It goes without saying that there is a dearth of modern architecture in Manchester. Hollowing out older buildings and modernizing their innards is a more common practice in the Queen City, and the new structures that do go up tend to be conservative designs, embodying America's "nice but professional" attitude towards architecture. But the New Hampshire Institute of Art (NHIA) has given the city a shiny, new and truly cutting-edge building that has been the boldest addition to the city's humble skyline in recent years and recently won Livable Manchester's "Best New Building of the Last Decade".

The NHIA building on 88 Lowell St. is a combination of academic and living space, utilizing the original facade of Manchester's first high school. If you stand on the corner of Lowell and Chestnut Streets, the small, brick schoolhouse sits modestly in the shadow of the new, six story, aluminum behemoth. Start walking north along Chestnut street, and you see the past and future are connected in an odd and stark cross section of industrial revolution and modern design.
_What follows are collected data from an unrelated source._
-- ==== Sys2Proof/Laws/Memory.lean ====
section
/-! SUPPORT. Device memory: every operation keeps the canonical form, and what a byte reads as after a write. -/
namespace Sys2Proof.Machine

-- The canonical form as a proposition

theorem cellsWf_iff (cs : List Host.Cell) :
    cellsWf cs = true ↔ cs.Pairwise (fun c d => c.1 < d.1) ∧ ∀ c ∈ cs, c.2 ≠ blankByte := by
  induction cs with
  | nil => simp [cellsWf]
  | cons c r ih =>
    cases r with
    | nil => simp [cellsWf]
    | cons d r =>
      rw [cellsWf, Bool.and_eq_true, Bool.and_eq_true, ih]
      simp only [bne_iff_ne, decide_eq_true_eq, List.pairwise_cons, List.mem_cons, forall_eq_or_imp]
      constructor
      · rintro ⟨⟨hb, hlt⟩, ⟨hd, hr⟩, hdb, hrb⟩
        exact ⟨⟨⟨hlt, fun a ha => Nat.lt_trans hlt (hd a ha)⟩, hd, hr⟩, hb, hdb, hrb⟩
      · rintro ⟨⟨⟨hlt, -⟩, hd, hr⟩, hb, hdb, hrb⟩
        exact ⟨⟨hb, hlt⟩, ⟨hd, hr⟩, hdb, hrb⟩

theorem risingNat_iff (l : List Nat) : risingNat l = true ↔ l.Pairwise (· < ·) := by
  induction l with
  | nil => simp [risingNat]
  | cons a r ih =>
    cases r with
    | nil => simp [risingNat]
    | cons b r =>
      rw [risingNat, Bool.and_eq_true, ih]
      simp only [decide_eq_true_eq, List.pairwise_cons, List.mem_cons, forall_eq_or_imp]
      exact ⟨fun ⟨h, hb, hr⟩ => ⟨⟨h, fun c hc => Nat.lt_trans h (hb c hc)⟩, hb, hr⟩, fun ⟨⟨h, _⟩, hb, hr⟩ => ⟨h, hb, hr⟩⟩

/-- The three clauses of the canonical form. -/
theorem Memory.wf_iff (m : Mem) : Memory.wf m = true ↔
    cellsWf m.cells = true ∧ (∀ c ∈ m.cells, ∀ u ∈ m.undef, u.holds c.1 = false) ∧ risingNat m.poison = true := by
  simp [Memory.wf, and_assoc]

-- Lists of cells

theorem cellSet_mem (cs : List Host.Cell) (a : Nat) (b : Byte) (c : Host.Cell) (h : c ∈ cellSet cs a b) :
    c = (a, b) ∨ c ∈ cs := by
  induction cs with
  | nil =>
    unfold cellSet at h
    split at h <;> simp_all
  | cons d r ih =>
    obtain ⟨k, v⟩ := d
    unfold cellSet at h
    split at h
    · rcases List.mem_cons.mp h with h | h
      · exact .inr (h ▸ List.mem_cons_self ..)
      · exact (ih h).imp_right (List.mem_cons_of_mem _)
    · split at h <;> split at h <;> simp_all only [List.mem_cons] <;> rcases h with h | h <;> simp_all

/-- A byte put at an address keeps the list rising and free of blank bytes. -/
theorem cellSet_wf (cs : List Host.Cell) (a : Nat) (b : Byte) (h : cellsWf cs = true) : cellsWf (cellSet cs a b) = true := by
  rw [cellsWf_iff] at h ⊢
  induction cs with
  | nil =>
    unfold cellSet
    split <;> simp_all
  | cons d r ih =>
    obtain ⟨k, v⟩ := d
    obtain ⟨hp, hb⟩ := h
    rw [List.pairwise_cons] at hp
    have hr := ih ⟨hp.2, fun c hc => hb c (List.mem_cons_of_mem _ hc)⟩
    have hv : v ≠ blankByte := hb (k, v) (List.mem_cons_self ..)
    unfold cellSet
    split
    · refine ⟨List.pairwise_cons.mpr ⟨fun c hc => ?_, hr.1⟩, fun c hc => ?_⟩
      · rcases cellSet_mem _ _ _ _ hc with rfl | hc
        · assumption
        · exact hp.1 c hc
      · rcases List.mem_cons.mp hc with rfl | hc
        · exact hv
        · exact hr.2 c hc
    · split
      · next hk =>
        split
        · exact ⟨hp.2, fun c hc => hb c (List.mem_cons_of_mem _ hc)⟩
        · next hne =>
          refine ⟨List.pairwise_cons.mpr ⟨fun c hc => hk ▸ hp.1 c hc, hp.2⟩, fun c hc => ?_⟩
          rcases List.mem_cons.mp hc with rfl | hc
          · exact hne
          · exact hb c (List.mem_cons_of_mem _ hc)
      · next hlt hk =>
        split
        · exact ⟨List.pairwise_cons.mpr hp, hb⟩
        · next hne =>
          have hak : a < k := by omega
          refine ⟨List.pairwise_cons.mpr ⟨fun c hc => ?_, List.pairwise_cons.mpr hp⟩, fun c hc => ?_⟩
          · rcases List.mem_cons.mp hc with rfl | hc
            · exact hak
            · exact Nat.lt_trans hak (hp.1 c hc)
          · rcases List.mem_cons.mp hc with rfl | hc
            · exact hne
            · exact hb c hc

theorem cellGet_nil_of_lt (cs : List Host.Cell) (a : Nat) (h : ∀ c ∈ cs, a < c.1) : cellGet cs a = none := by
  have : cs.find? (fun c => c.1 == a) = none := by
    rw [List.find?_eq_none]
    intro c hc
    have := h c hc
    simp; omega
  simp [cellGet, this]

theorem cellGet_cons (k : Nat) (v : Byte) (r : List Host.Cell) (a : Nat) :
    cellGet ((k, v) :: r) a = if k = a then some v else cellGet r a := by
  by_cases h : k = a <;> simp [cellGet, h]

/-- The byte listed at an address after one is put there: that byte, or none where it is the blank byte. -/
theorem cellGet_cellSet_same (cs : List Host.Cell) (a : Nat) (b : Byte) (h : cellsWf cs = true) :
    cellGet (cellSet cs a b) a = if b = blankByte then none else some b := by
  rw [cellsWf_iff] at h
  replace h := h.1
  induction cs with
  | nil => by_cases hb : b = blankByte <;> simp [cellSet, hb, cellGet]
  | cons d r ih =>
    obtain ⟨k, v⟩ := d
    rw [List.pairwise_cons] at h
    unfold cellSet
    split
    · next hk =>
      rw [cellGet_cons, if_neg (by omega), ih h.2]
    · split
      · next hk =>
        have hn : cellGet r a = none := cellGet_nil_of_lt r a fun c hc => hk ▸ h.1 c hc
        split <;> simp_all [cellGet_cons]
      · next hk1 hk2 =>
        split
        · rw [cellGet_cons, if_neg hk2]
          exact cellGet_nil_of_lt r a fun c hc => by have := h.1 c hc; simp at this; omega
        · simp [cellGet_cons]

theorem cellGet_cellSet_other (cs : List Host.Cell) (a x : Nat) (b : Byte) (hx : x ≠ a) :
    cellGet (cellSet cs a b) x = cellGet cs x := by
  induction cs with
  | nil => by_cases hb : b = blankByte <;> simp [cellSet, hb, cellGet, Ne.symm hx]
  | cons d r ih =>
    obtain ⟨k, v⟩ := d
    unfold cellSet
    split
    · rw [cellGet_cons, cellGet_cons, ih]
    · split
      · next hk =>
        subst hk
        split <;> simp [cellGet_cons, Ne.symm hx]
      · split <;> simp [cellGet_cons, Ne.symm hx]

-- Undefined ranges

theorem URange.cut_holds (lo hi x : Nat) (u : URange) (v : URange) (h : v ∈ URange.cut lo hi u) (hx : v.holds x = true) :
    u.holds x = true ∧ ¬(lo ≤ x ∧ x < hi) ∧ v.epoch = u.epoch := by
  simp only [URange.cut, List.mem_append] at h
  rcases h with h | h <;> split at h <;> simp_all [URange.holds] <;> omega

theorem undefCut_holds (lo hi x : Nat) (us : List URange) (v : URange) (h : v ∈ undefCut lo hi us) (hx : v.holds x = true) :
    ¬(lo ≤ x ∧ x < hi) ∧ ∃ u ∈ us, u.holds x = true := by
  simp only [undefCut, List.mem_flatMap] at h
  obtain ⟨u, hu, hv⟩ := h
  have := URange.cut_holds lo hi x u v hv hx
  exact ⟨this.2.1, u, hu, this.1⟩

theorem URange.cut_none (lo hi x : Nat) (u : URange) (h : u.holds x = false) :
    (URange.cut lo hi u).find? (fun v => v.holds x) = none := by
  rw [List.find?_eq_none]
  intro v hv hc
  have := (URange.cut_holds lo hi x u v hv hc).1
  simp_all

theorem URange.cut_some (lo hi x : Nat) (u : URange) (h : u.holds x = true) (hx : ¬(lo ≤ x ∧ x < hi)) :
    ∃ v, (URange.cut lo hi u).find? (fun v => v.holds x) = some v ∧ v.epoch = u.epoch := by
  have hu : u.lo ≤ x ∧ x < u.hi := by simpa [URange.holds] using h
  rcases Nat.lt_or_ge x lo with hlo | hlo
  · have h1 : u.lo < min u.hi lo := by omega
    exact ⟨{ u with hi := min u.hi lo }, by simp [URange.cut, h1, URange.holds]; omega, rfl⟩
  · have h2 : max u.lo hi < u.hi := by omega
    refine ⟨{ u with lo := max u.lo hi }, ?_, rfl⟩
    by_cases h1 : u.lo < min u.hi lo
    · have : ({ u with hi := min u.hi lo } : URange).holds x = false := by simp [URange.holds]; omega
      have h3 : ({ u with lo := max u.lo hi } : URange).holds x = true := by simp [URange.holds]; omega
      simp [URange.cut, h1, h2, this, h3]
    · have h3 : ({ u with lo := max u.lo hi } : URange).holds x = true := by simp [URange.holds]; omega
      simp [URange.cut, h1, h2, h3]

/-- The event that left an address undefined, after a cut that does not take the address out. -/
theorem undefCut_find (lo hi x : Nat) (us : List URange) (hx : ¬(lo ≤ x ∧ x < hi)) :
    ((undefCut lo hi us).find? fun u => u.holds x).map (·.epoch) = (us.find? fun u => u.holds x).map (·.epoch) := by
  induction us with
  | nil => rfl
  | cons u us ih =>
    simp only [undefCut, List.flatMap_cons, List.find?_append, List.find?_cons] at ih ⊢
    cases hu : u.holds x with
    | false => simpa [URange.cut_none lo hi x u hu] using ih
    | true =>
      obtain ⟨v, hv, he⟩ := URange.cut_some lo hi x u hu hx
      simp [hv, he]

theorem undefCut_find_in (lo hi x : Nat) (us : List URange) (hx : lo ≤ x ∧ x < hi) :
    (undefCut lo hi us).find? (fun u => u.holds x) = none := by
  rw [List.find?_eq_none]
  intro v hv hc
  exact (undefCut_holds lo hi x us v hv hc).1 hx

-- The operations keep the canonical form

/-- No cell lies in an undefined range once the ranges are cut where a cell may be new. -/
theorem clear_of_undefCut (cs : List Host.Cell) (us : List URange) (lo hi : Nat)
    (h : ∀ c ∈ cs, (lo ≤ c.1 ∧ c.1 < hi) ∨ ∀ u ∈ us, u.holds c.1 = false) :
    ∀ c ∈ cs, ∀ u ∈ undefCut lo hi us, u.holds c.1 = false := by
  intro c hc u hu
  rw [← Bool.not_eq_true]
  intro hh
  obtain ⟨hn, v, hv, hvx⟩ := undefCut_holds lo hi c.1 us u hu hh
  rcases h c hc with hin | hno
  · exact hn hin
  · exact absurd (hno v hv) (by simp [hvx])

theorem Mem.write_wf (m : Mem) (a : Nat) (b : Byte) (h : Memory.wf m = true) : Memory.wf (m.write a b) = true := by
  rw [Memory.wf_iff] at h ⊢
  refine ⟨cellSet_wf _ _ _ h.1, clear_of_undefCut _ _ _ _ fun c hc => ?_, h.2.2⟩
  rcases cellSet_mem _ _ _ _ hc with rfl | hc
  · exact .inl ⟨Nat.le_refl _, Nat.lt_succ_self _⟩
  · exact .inr fun u hu => h.2.1 c hc u hu

theorem Mem.writeBytes_wf (m : Mem) (a : Nat) (bs : List Byte) (h : Memory.wf m = true) : Memory.wf (m.writeBytes a bs) = true := by
  induction bs generalizing m a with
  | nil => exact h
  | cons b bs ih => exact ih _ _ (m.write_wf a b h)

theorem cellsWf_filter (cs : List Host.Cell) (p : Host.Cell → Bool) (h : cellsWf cs = true) : cellsWf (cs.filter p) = true := by
  rw [cellsWf_iff] at h ⊢
  exact ⟨h.1.filter _, fun c hc => h.2 c (List.mem_filter.mp hc).1⟩

theorem risingNat_filter (l : List Nat) (p : Nat → Bool) (h : risingNat l = true) : risingNat (l.filter p) = true := by
  rw [risingNat_iff] at h ⊢
  exact h.filter _

theorem insertNat_mem (x : Nat) (l : List Nat) (y : Nat) (h : y ∈ insertNat x l) : y = x ∨ y ∈ l := by
  induction l with
  | nil => simpa [insertNat] using h
  | cons z l ih =>
    unfold insertNat at h
    split at h
    · rcases List.mem_cons.mp h with rfl | h
      · simp
      · exact (ih h).imp_right (List.mem_cons_of_mem _)
    · split at h <;> simp_all

theorem insertNat_rising (x : Nat) (l : List Nat) (h : risingNat l = true) : risingNat (insertNat x l) = true := by
  rw [risingNat_iff] at h ⊢
  induction l with
  | nil => simp [insertNat]
  | cons z l ih =>
    rw [List.pairwise_cons] at h
    unfold insertNat
    split
    · refine List.pairwise_cons.mpr ⟨fun y hy => ?_, ih h.2⟩
      rcases insertNat_mem _ _ _ hy with rfl | hy
      · assumption
      · exact h.1 y hy
    · split
      · exact List.pairwise_cons.mpr h
      · refine List.pairwise_cons.mpr ⟨fun y hy => ?_, List.pairwise_cons.mpr h⟩
        rcases List.mem_cons.mp hy with rfl | hy
        · omega
        · have := h.1 y hy; omega

theorem Mem.clear_wf (m : Mem) (a n : Nat) (h : Memory.wf m = true) : Memory.wf (m.clear a n) = true := by
  rw [Memory.wf_iff] at h ⊢
  exact ⟨cellsWf_filter _ _ h.1, clear_of_undefCut _ _ _ _ fun c hc => .inr (h.2.1 c (List.mem_filter.mp hc).1), h.2.2⟩

theorem Mem.forget_wf (m : Mem) (a n : Nat) (h : Memory.wf m = true) : Memory.wf (m.forget a n) = true := by
  unfold Mem.forget
  split
  · exact h
  · have hc := (Memory.wf_iff _).mp (m.clear_wf a n h)
    rw [Memory.wf_iff]
    refine ⟨hc.1, fun c hcm u hu => ?_, hc.2.2⟩
    rcases List.mem_cons.mp hu with rfl | hu
    · have := (List.mem_filter.mp hcm).2
      simp [URange.holds] at this ⊢
      omega
    · exact hc.2.1 c hcm u hu

theorem Mem.setPoison_wf (m : Mem) (a : Nat) (h : Memory.wf m = true) : Memory.wf (m.setPoison a) = true := by
  rw [Memory.wf_iff] at h ⊢
  exact ⟨h.1, h.2.1, insertNat_rising _ _ h.2.2⟩

theorem Mem.unpoisonWhole_wf (m : Mem) (a n : Nat) (h : Memory.wf m = true) : Memory.wf (m.unpoisonWhole a n) = true := by
  rw [Memory.wf_iff] at h ⊢
  exact ⟨h.1, h.2.1, risingNat_filter _ _ h.2.2⟩

/-- A fold of changes that each keep the canonical form keeps it. -/
theorem foldl_keeps_wf {α : Type} (l : List α) (f : Mem → α → Mem) (hf : ∀ m x, Memory.wf m = true → Memory.wf (f m x) = true)
    (m : Mem) (h : Memory.wf m = true) : Memory.wf (l.foldl f m) = true := by
  induction l generalizing m with
  | nil => exact h
  | cons x l ih => exact ih _ (hf _ _ h)

theorem Mem.store_wf (m : Mem) (a : Nat) (bs : List Byte) (h : Memory.wf m = true) : Memory.wf (m.store a bs) = true := by
  refine foldl_keeps_wf _ _ (fun acc p hacc => ?_) _ (m.unpoisonWhole_wf _ _ h)
  show Memory.wf (if _ then _ else _) = true
  split
  · exact hacc
  · exact acc.write_wf _ _ hacc

theorem Mem.move_wf (m : Mem) (src dst n : Nat) (h : Memory.wf m = true) : Memory.wf (m.move src dst n) = true :=
  foldl_keeps_wf _ _ (fun acc _ hacc => acc.setPoison_wf _ hacc) _ (Mem.writeBytes_wf _ _ _ (m.unpoisonWhole_wf _ _ h))

-- Reads

/-- The byte an address reads as, from its cell and the event that left it undefined. -/
theorem Mem.read_eq (m : Mem) (a : Nat) : m.read a =
    ((cellGet m.cells a).getD (((m.undef.find? fun u => u.holds a).map (·.epoch)).elim blankByte fun e => Config.freeByte e a)) := by
  unfold Mem.read
  cases cellGet m.cells a with
  | some b => rfl
  | none => cases m.undef.find? fun u => u.holds a <;> rfl

/-- A byte written is the byte read. -/
theorem Mem.read_write_same (m : Mem) (a : Nat) (b : Byte) (h : Memory.wf m = true) : (m.write a b).read a = b := by
  rw [Mem.read_eq]
  simp only [Mem.write, cellGet_cellSet_same _ _ _ ((Memory.wf_iff m).mp h).1,
    undefCut_find_in a (a + 1) a _ ⟨Nat.le_refl _, Nat.lt_succ_self _⟩]
  split <;> simp_all

/-- A byte written elsewhere changes nothing. -/
theorem Mem.read_write_other (m : Mem) (a x : Nat) (b : Byte) (hx : x ≠ a) : (m.write a b).read x = m.read x := by
  rw [Mem.read_eq, Mem.read_eq]
  simp only [Mem.write, cellGet_cellSet_other _ _ _ _ hx, undefCut_find a (a + 1) x _ (by omega)]

/-- Bytes written leave every address outside them as it was. -/
theorem Mem.read_writeBytes_outside (m : Mem) (a x : Nat) (bs : List Byte) (hx : x < a ∨ a + bs.length ≤ x) :
    (m.writeBytes a bs).read x = m.read x := by
  induction bs generalizing m a with
  | nil => rfl
  | cons b bs ih =>
    simp only [List.length_cons] at hx
    rw [Mem.writeBytes, ih _ _ (by omega), m.read_write_other _ _ _ (by omega)]

/-- Bytes written are the bytes read. -/
theorem Mem.read_writeBytes_inside (m : Mem) (a i : Nat) (bs : List Byte) (h : Memory.wf m = true) (hi : i < bs.length) :
    (m.writeBytes a bs).read (a + i) = bs[i] := by
  induction bs generalizing m a i with
  | nil => simp at hi
  | cons b bs ih =>
    cases i with
    | zero => simpa [Mem.writeBytes, Mem.read_writeBytes_outside _ (a + 1) a bs (by omega)] using m.read_write_same a b h
    | succ i =>
      have := ih (m.write a b) (a + 1) i (m.write_wf a b h) (by simpa using hi)
      simpa [Mem.writeBytes, Nat.add_assoc, Nat.add_comm 1 i] using this

end Sys2Proof.Machine
end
View of the connecting corridor by Manchester Oblique.
The grammar school on Lowell Street opened in 1841 with less than two dozen grade school students. The second story was added in 1847 to house Manchester's first high school with a very small class size of a dozen or so students. The student population exploded in the proceeding years coinciding with an economic boom and the schoolhouse was quickly outgrown by the high school student body. The first iteration of Central High School would be the result.

View of the First High School at the corner of Lowell and Chestnut Streets. Looking north east Lowell Street is to the north (Left) and Chestnut Street is in front. Over the door a sign reads Manual Training School. It was the Lowell Street Grammar School (1841), via the Manchester Historic Association.
Eventually, the schoolhouse would lapse into an office for school administration officials before being abandoned in the late 20th century, a common thread in the history of Manchester's former schoolhouses. The NHIA bought the property from the city in 2007 and began renovations. The property had been boarded up 20 years prior and experienced extreme neglect.

The schoolhouse prior to renovations. From Google Maps.
After rebuilding the entire foundation and then some, the schoolhouse was scooted forward to the lots southern edge and the bluish-silver, futuristic looking building was put up behind it. The two are adjoined by a short corridor. As students enter the schoolhouse, they travel through a time warp of sorts, leaving the present and plunging into Manchester's Victorian past, only to find themselves in a not too distant future with a few quick strides across the schoolhouse and into the new building. 

The NHIA's building is a bastion of cutting edge design, giving Manchester's future developments a standard to live up to. From the outside, it's easy to see the solar panels that shade the south facing windows on each floor and the reflective siding that helps the building avoid the "heat island" effect. But the environmental efficiencies go much deeper than that, as they are ingrained in almost every aspect of the building, from the geothermal pumps that heat and cool the structure, to very materials it was built with.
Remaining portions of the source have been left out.